/-- Settles O52: the two digits are quotient and remainder by 16. -/
theorem immediateBytesRenderAsTwoLowercaseHexDigits : Obligations.ImmediateBytesRenderAsTwoLowercaseHexDigits := by
  intro b
  obtain ⟨hmem, hval⟩ := idxOf_hexDigit (n := b.toNat / 16) (by omega)
  obtain ⟨hmem', hval'⟩ := idxOf_hexDigit (n := b.toNat % 16) (by omega)
  refine ⟨_, _, rfl, hmem, hmem', ?_⟩
  rw [hval, hval']
  omega

/-- Settles O53: both numerals are `decimal`'s. -/
theorem registersAndAddressesRenderInDecimal : Obligations.RegistersAndAddressesRenderInDecimal :=
  ⟨fun i => ⟨decimal i.toNat, rfl, decimal_shortest i.toNat⟩, fun a => ⟨decimal a.toNat, rfl, decimal_shortest a.toNat⟩⟩

end

/-! ### The two exact matches of family 0 -/

namespace Sys2Proof.Machine

/-- Variants 0 and 1 come from no single shape, so their tokens keep the whole word, admissible parameters or not
(40_family0_screen_return.md R54, R55). -/
theorem encodeWith_classifyWith_of_code_lt_two {p : Params} {v : Word} (h : (classifyWith p v).code < 2) :
    encodeWith p (classifyWith p v) = v := by
  have hkept : encodeWith p (classifyWith p v) = keptBits (classifyWith p v) v := by
    obtain ⟨_, hc⟩ | ⟨hf, hc⟩ | ⟨hf, hc⟩ | ⟨hf, hc⟩ | ⟨s, _, hc⟩ := classifyWith_cases p v <;> rw [hc] at h ⊢
    · exact encodeWith_classifyFamily0 p v
    · exact encodeWith_classifyFamily8 hf
    · exact encodeWith_classifyFamilyE hf
    · exact encodeWith_classifyFamilyF hf
    · rw [token_code] at h
      exact absurd (singleShape_code_range s).1 (by omega)
  rw [hkept, keptBits, if_neg (by omega)]

/-- So no second word has the token of a word of variant 0 or 1. -/
theorem classifyWith_eq_iff_of_code_lt_two {p : Params} {v w : Word} {t : Token} (ht : t.code < 2)
    (hw : classifyWith p w = t) : classifyWith p v = t ↔ v = w := by
  refine ⟨fun hv => ?_, fun h => h ▸ hw⟩
  calc v = encodeWith p (classifyWith p v) := (encodeWith_classifyWith_of_code_lt_two (hv ▸ ht)).symm
    _ = encodeWith p (classifyWith p w) := by rw [hv, hw]
    _ = w := encodeWith_classifyWith_of_code_lt_two (hw ▸ ht)

end Sys2Proof.Machine

section
open Sys2Proof Sys2Proof.Machine

/-- Settles O4: a token of family 0 other than the fallback keeps the whole word, so it has one word. -/
theorem familyZeroComparesTheWholeWord : Obligations.FamilyZeroComparesTheWholeWord := by
  intro p v
  refine ⟨classifyWith_eq_iff_of_code_lt_two (by decide) (classifyWith_family0 (v := 0x00E0) (by decide)),
    classifyWith_eq_iff_of_code_lt_two (by decide) (classifyWith_family0 (v := 0x00EE) (by decide)),
    fun hf hclear hret => classifyWith_of_isOpaqueWord ?_⟩
  rw [isOpaqueWord_family0 p hf]
  simpa using And.intro hclear hret

end

/-! ### The words of a single-shape instruction -/

namespace Sys2Proof.Machine

/-- A token of a single-shape variant comes from the words of the family that selects the variant and from no others,
and its operands are the word's own fields (30_encoding.md R36). -/
theorem classifyWith_eq_iff_of_shape {p : Params} (hp : p.Admissible) {v : Word} {t : Token} (s : SingleShape)
    (ht : t.code = s.code) : classifyWith p v = t ↔ family v = p.familyOf s ∧ t = s.token v := by
  have htoken (hf : family v = p.familyOf s) : classifyWith p v = s.token v := by
    refine classifyWith_eq_of_code ?_ (by cases s <;> rfl)
    rw [token_code, code_eq_iff_family hp, hf]
  constructor
  · intro h
    have hf : family v = p.familyOf s := (code_eq_iff_family hp).1 (by rw [h, ht])
    exact ⟨hf, h.symm.trans (htoken hf)⟩
  · rintro ⟨hf, rfl⟩
    exact htoken hf

/-- The source's first anchor (41_single_shape_families.md R56). -/
theorem familyOf_jumpToAddress {p : Params} (hp : p.Admissible) : p.familyOf .jumpToAddress = 0x1 := by
  obtain ⟨_, _, _, _, h1, _⟩ := hp
  exact if_pos h1

/-- The source's second anchor (41_single_shape_families.md R61): no family before 0x6 selects it too. -/
theorem familyOf_loadRegisterByte {p : Params} (hp : p.Admissible) : p.familyOf .loadRegisterByte = 0x6 := by
  obtain ⟨_, _, _, hnodup, _, h6⟩ := hp
  exact familyOf_eq_of_mem hnodup (by simp [Params.familyShapes, shapeFamilies, Params.shapes, h6])

theorem classifyWith_eq_jumpToAddress {p : Params} (hp : p.Admissible) {v : Word} {a : Addr} :
    classifyWith p v = .jumpToAddress a ↔ family v = 0x1 ∧ a = fieldAddr v := by
  rw [classifyWith_eq_iff_of_shape hp .jumpToAddress rfl, familyOf_jumpToAddress hp, SingleShape.token,
    Instr.jumpToAddress.injEq]

theorem classifyWith_eq_loadRegisterByte {p : Params} (hp : p.Admissible) {v : Word} {x : RegIndex} {kk : Byte} :
    classifyWith p v = .loadRegisterByte x kk ↔ family v = 0x6 ∧ x = fieldX v ∧ kk = fieldKK v := by
  rw [classifyWith_eq_iff_of_shape hp .loadRegisterByte rfl, familyOf_loadRegisterByte hp, SingleShape.token,
    Instr.loadRegisterByte.injEq]

end Sys2Proof.Machine

section
open Sys2Proof Sys2Proof.Machine

/-- Settles O5: both anchors stand in every admissible pairing, and the examples are words of their families. -/
theorem anchoredFamiliesSelectJumpAndLoadByte : Obligations.AnchoredFamiliesSelectJumpAndLoadByte := by
  intro p hp v
  have hjump {w : Word} {a : Addr} := classifyWith_eq_jumpToAddress hp (v := w) (a := a)
  have hload {w : Word} {x : RegIndex} {kk : Byte} :=
    classifyWith_eq_loadRegisterByte hp (v := w) (x := x) (kk := kk)
  exact ⟨fun _ => hjump, fun _ _ => hload, hjump.2 (by decide), hjump.2 (by decide), hjump.2 (by decide),
    hload.2 (by decide), hload.2 (by decide), hload.2 (by decide)⟩

end

/-! ### The words of a selector in family 8 -/

namespace Sys2Proof.Machine

/-- A token that keeps the whole word comes from its encoding and from no other word. -/
theorem classifyWith_eq_iff_encodeWith {p : Params} (hp : p.Admissible) {v : Word} {t : Token}
    (hwf : WellFormed p t = true) (hkept : keptBits t v = v) : classifyWith p v = t ↔ v = encodeWith p t := by
  constructor
  · rintro rfl
    exact hkept.symm.trans (encodeWith_classifyWith hp v).symm
  · rintro rfl
    exact classifyWith_encodeWith hp hwf

theorem eq_wordXYN_iff {v : Word} {f n : Nibble} {x y : RegIndex} :
    v = wordXYN f x y n ↔ family v = f ∧ fieldN v = n ∧ x = fieldX v ∧ y = fieldY v := by
  constructor
  · rintro rfl
    simp
  · rintro ⟨hf, hn, rfl, rfl⟩
    exact (wordXYN_of_selector hf hn).symm

/-- So a token encoded by family, x, y and low nibble comes from the words that have these four fields
(30_encoding.md R38). -/
theorem classifyWith_eq_iff_of_wordXYN {p : Params} (hp : p.Admissible) {v : Word} {t : Token} {f n : Nibble}
    {x y : RegIndex} (hwf : WellFormed p t = true) (hkept : keptBits t v = v) (henc : encodeWith p t = wordXYN f x y n) :
    classifyWith p v = t ↔ family v = f ∧ fieldN v = n ∧ x = fieldX v ∧ y = fieldY v := by
  rw [classifyWith_eq_iff_encodeWith hp hwf hkept, henc, eq_wordXYN_iff]

end Sys2Proof.Machine

section
open Sys2Proof Sys2Proof.Machine

/-- Settles O8: the encoder writes a token of family 8 as 0x8, x, y and the token's own selector. -/
theorem familyEightSelectsByLowNibble : Obligations.FamilyEightSelectsByLowNibble := by
  intro p hp v
  have hcopy {w : Word} {x y : RegIndex} :=
    classifyWith_eq_iff_of_wordXYN hp (v := w) (t := .copyRegister x y) rfl rfl rfl
  have hsubtract {w : Word} {x y : RegIndex} :=
    classifyWith_eq_iff_of_wordXYN hp (v := w) (t := .subtractRegister x y) rfl rfl rfl
  refine ⟨fun _ _ => hcopy,
    fun x y => classifyWith_eq_iff_of_wordXYN hp (t := .orRegister x y) rfl rfl rfl,
    fun x y => classifyWith_eq_iff_of_wordXYN hp (t := .andRegister x y) rfl rfl rfl,
    fun x y => classifyWith_eq_iff_of_wordXYN hp (t := .xorRegister x y) rfl rfl rfl,
    fun x y => classifyWith_eq_iff_of_wordXYN hp (t := .addRegister x y) rfl rfl rfl,
    fun _ _ => hsubtract,
    fun x y => classifyWith_eq_iff_of_wordXYN hp (t := .shiftRight x y) rfl rfl rfl,
    fun x y => classifyWith_eq_iff_of_wordXYN hp (t := .subtractReversed x y) rfl rfl rfl,
    fun x y => classifyWith_eq_iff_of_wordXYN hp (t := .shiftLeft x y) rfl rfl rfl,
    fun hf hn => ?_,
    hcopy.2 (by decide), hcopy.2 (by decide), hcopy.2 (by decide),
    hsubtract.2 (by decide), hsubtract.2 (by decide), hsubtract.2 (by decide)⟩
  rw [← wordXYN_of_selector hf rfl]
  exact classifyWith_of_not_mem_selectors8 hn

end

/-! ### The words of a selector in families E and F -/

namespace Sys2Proof.Machine

theorem eq_wordXK_iff {v : Word} {f : Nibble} {x : RegIndex} {kk : Byte} :
    v = wordXK f x kk ↔ family v = f ∧ fieldKK v = kk ∧ x = fieldX v := by
  constructor
  · rintro rfl
    simp
  · rintro ⟨hf, hk, rfl⟩
    exact (wordXK_of_selector hf hk).symm

/-- A token encoded by family, x and low byte, all of them kept, comes from the words that have these three fields
(30_encoding.md R39, R40). -/
theorem classifyWith_eq_iff_of_wordXK {p : Params} (hp : p.Admissible) {v : Word} {t : Token} {f : Nibble}
    {x : RegIndex} {kk : Byte} (hwf : WellFormed p t = true) (hkept : keptBits t v = v)
    (henc : encodeWith p t = wordXK f x kk) :
    classifyWith p v = t ↔ family v = f ∧ fieldKK v = kk ∧ x = fieldX v := by
  rw [classifyWith_eq_iff_encodeWith hp hwf hkept, henc, eq_wordXK_iff]

end Sys2Proof.Machine

section
open Sys2Proof Sys2Proof.Machine

/-- Settles O9: the encoder writes a token of family E as 0xE, x and the token's own selector. -/
theorem familyESelectsByLowByte : Obligations.FamilyESelectsByLowByte := by
  intro p hp v
  refine ⟨fun x => classifyWith_eq_iff_of_wordXK hp (t := .skipKeyPressed x) rfl rfl rfl,
    fun x => classifyWith_eq_iff_of_wordXK hp (t := .skipKeyNotPressed x) rfl rfl rfl,
    fun hf hskp hsknp => ?_⟩
  have hmem : fieldKK v ∉ p.selectorsE := by simp [Params.selectorsE, hskp, hsknp]
  rw [← wordXK_of_selector hf rfl]
  exact classifyWith_of_not_mem_selectorsE hmem

/-- Settles O10: the encoder writes a token of family F as 0xF, x and the token's own selector. -/
theorem familyFSelectsByLowByte : Obligations.FamilyFSelectsByLowByte := by
  intro p hp v
  have hfont {w : Word} {x : RegIndex} :=
    classifyWith_eq_iff_of_wordXK hp (v := w) (t := .loadFontAddress x) rfl rfl rfl
  refine ⟨fun x => classifyWith_eq_iff_of_wordXK hp (t := .readDelayTimer x) rfl rfl rfl,
    fun x => classifyWith_eq_iff_of_wordXK hp (t := .writeDelayTimer x) rfl rfl rfl,
    fun x => classifyWith_eq_iff_of_wordXK hp (t := .writeSoundTimer x) rfl rfl rfl,
    fun x => classifyWith_eq_iff_of_wordXK hp (t := .waitKey x) rfl rfl rfl,
    fun x => classifyWith_eq_iff_of_wordXK hp (t := .addIndex x) rfl rfl rfl,
    fun _ => hfont,
    fun x => classifyWith_eq_iff_of_wordXK hp (t := .storeBcd x) rfl rfl rfl,
    fun x => classifyWith_eq_iff_of_wordXK hp (t := .storeRegisters x) rfl rfl rfl,
    fun x => classifyWith_eq_iff_of_wordXK hp (t := .loadRegisters x) rfl rfl rfl,
    fun hf hk => ?_,
    hfont.2 (by decide), hfont.2 (by decide), hfont.2 (by decide)⟩
  rw [← wordXK_of_selector hf rfl]
  exact classifyWith_of_not_mem_selectorsF hk

end

/-! ## The sequencer: what a step and a run do, and the decode of a whole buffer (46_sequencer.md R94 to R101) -/

/-! ### Every instruction completes -/

namespace Sys2Proof.Machine

/-- Each of the 35 meanings answers R95's effect with the instruction as the token. -/
theorem exec_eq_next (i : Instr) (s : State) : exec i s = .next (s.withToken i) := exec_next_iff.2 rfl

end Sys2Proof.Machine

section
open Sys2Proof Sys2Proof.Machine

/-- Settles O23: both meanings are R95's effect. -/
theorem familyZeroInstructionsComplete : Obligations.FamilyZeroInstructionsComplete :=
  fun s => ⟨exec_eq_next .clearScreen s, exec_eq_next .ret s⟩

/-- Settles O24: all twelve meanings are R95's effect. -/
theorem singleShapeInstructionsComplete : Obligations.SingleShapeInstructionsComplete := by
  intro s x y n kk a
  simp only [exec_eq_next, and_self]

/-- Settles O25: all nine meanings are R95's effect. -/
theorem familyEightInstructionsComplete : Obligations.FamilyEightInstructionsComplete := by
  intro s x y
  simp only [exec_eq_next, and_self]

/-- Settles O26: all eleven meanings are R95's effect, wait-key's too. -/
theorem familyEAndFInstructionsComplete : Obligations.FamilyEAndFInstructionsComplete := by
  intro s x
  simp only [exec_eq_next, and_self]

/-- Settles O27: the fallback's meaning is R95's effect. -/
theorem opaqueDataCompletes : Obligations.OpaqueDataCompletes := fun s raw => exec_eq_next (.opaqueData raw) s

end

/-! ### The fetch, and a step on the word fetched -/

namespace Sys2Proof.Machine

/-- The value of the word at the cursor, its high byte at the lower offset (46_sequencer.md R94). -/
theorem toNat_cursorWord (s : State) :
    s.cursorWord.toNat = (Memory.read s.buf s.cursor).toNat * 256 + (Memory.read s.buf (s.cursor + 1)).toNat :=
  toNat_fx _ _

/-- The stop test as R95 writes it: fewer than two bytes remain. -/
theorem ended_of_remain_lt {s : State} (h : s.len - s.cursor < 2) : s.ended = true :=
  (ended_iff s).2 (by omega)

theorem not_ended_of_remain_ge {s : State} (h : s.len - s.cursor ≥ 2) : s.ended = false :=
  (not_ended_iff s).2 (by omega)

/-- Where a word is fetched, a step appends its classification (R95). -/
theorem step_of_fetchWord {s : State} {v : Word} {t : Token} (h : fetchWord s = some v) (ht : classify v = t) :
    step s = .next (s.withToken t) := by
  obtain ⟨hroom, rfl⟩ := fetchWord_eq_some.1 h
  exact ht ▸ step_of_running ((not_ended_iff s).2 hroom)

/-! ### The bytes from the cursor on -/

theorem remaining_length (s : State) : s.remaining.length = s.len - s.cursor := by
  rw [State.remaining, List.length_drop, bytes_length]

/-- A token consumes two bytes. -/
theorem remaining_withToken (s : State) (t : Token) : (s.withToken t).remaining = s.remaining.drop 2 :=
  List.drop_drop.symm

/-- In a running session the bytes from the cursor on start with the two bytes of the word at the cursor. -/
theorem remaining_of_running {s : State} (h : s.ended = false) :
    s.remaining =
      Memory.read s.buf s.cursor :: Memory.read s.buf (s.cursor + 1) :: s.remaining.drop 2 := by
  have hroom : s.cursor + 2 ≤ s.len := (not_ended_iff s).1 h
  have hbyte (i : Nat) (hi : i < s.bytes.length) : s.bytes[i] = Memory.read s.buf i := by simp [State.bytes]
  have hlen : s.bytes.length = s.len := bytes_length s
  rw [State.remaining, List.drop_drop, List.drop_eq_getElem_cons (by omega), List.drop_eq_getElem_cons (by omega),
    hbyte, hbyte]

→ EXERCISE: From the material above, set down exactly the lines starting at the one with "(h : (classifyWith" and ending at the one with "variant 0 or 1. -/", end lines included.

→ YOUR SOLUTION:
theorem encodeWith_classifyWith_of_code_lt_two {p : Params} {v : Word} (h : (classifyWith p v).code < 2) :
    encodeWith p (classifyWith p v) = v := by
  have hkept : encodeWith p (classifyWith p v) = keptBits (classifyWith p v) v := by
    obtain ⟨_, hc⟩ | ⟨hf, hc⟩ | ⟨hf, hc⟩ | ⟨hf, hc⟩ | ⟨s, _, hc⟩ := classifyWith_cases p v <;> rw [hc] at h ⊢
    · exact encodeWith_classifyFamily0 p v
    · exact encodeWith_classifyFamily8 hf
    · exact encodeWith_classifyFamilyE hf
    · exact encodeWith_classifyFamilyF hf
    · rw [token_code] at h
      exact absurd (singleShape_code_range s).1 (by omega)
  rw [hkept, keptBits, if_neg (by omega)]

/-- So no second word has the token of a word of variant 0 or 1. -/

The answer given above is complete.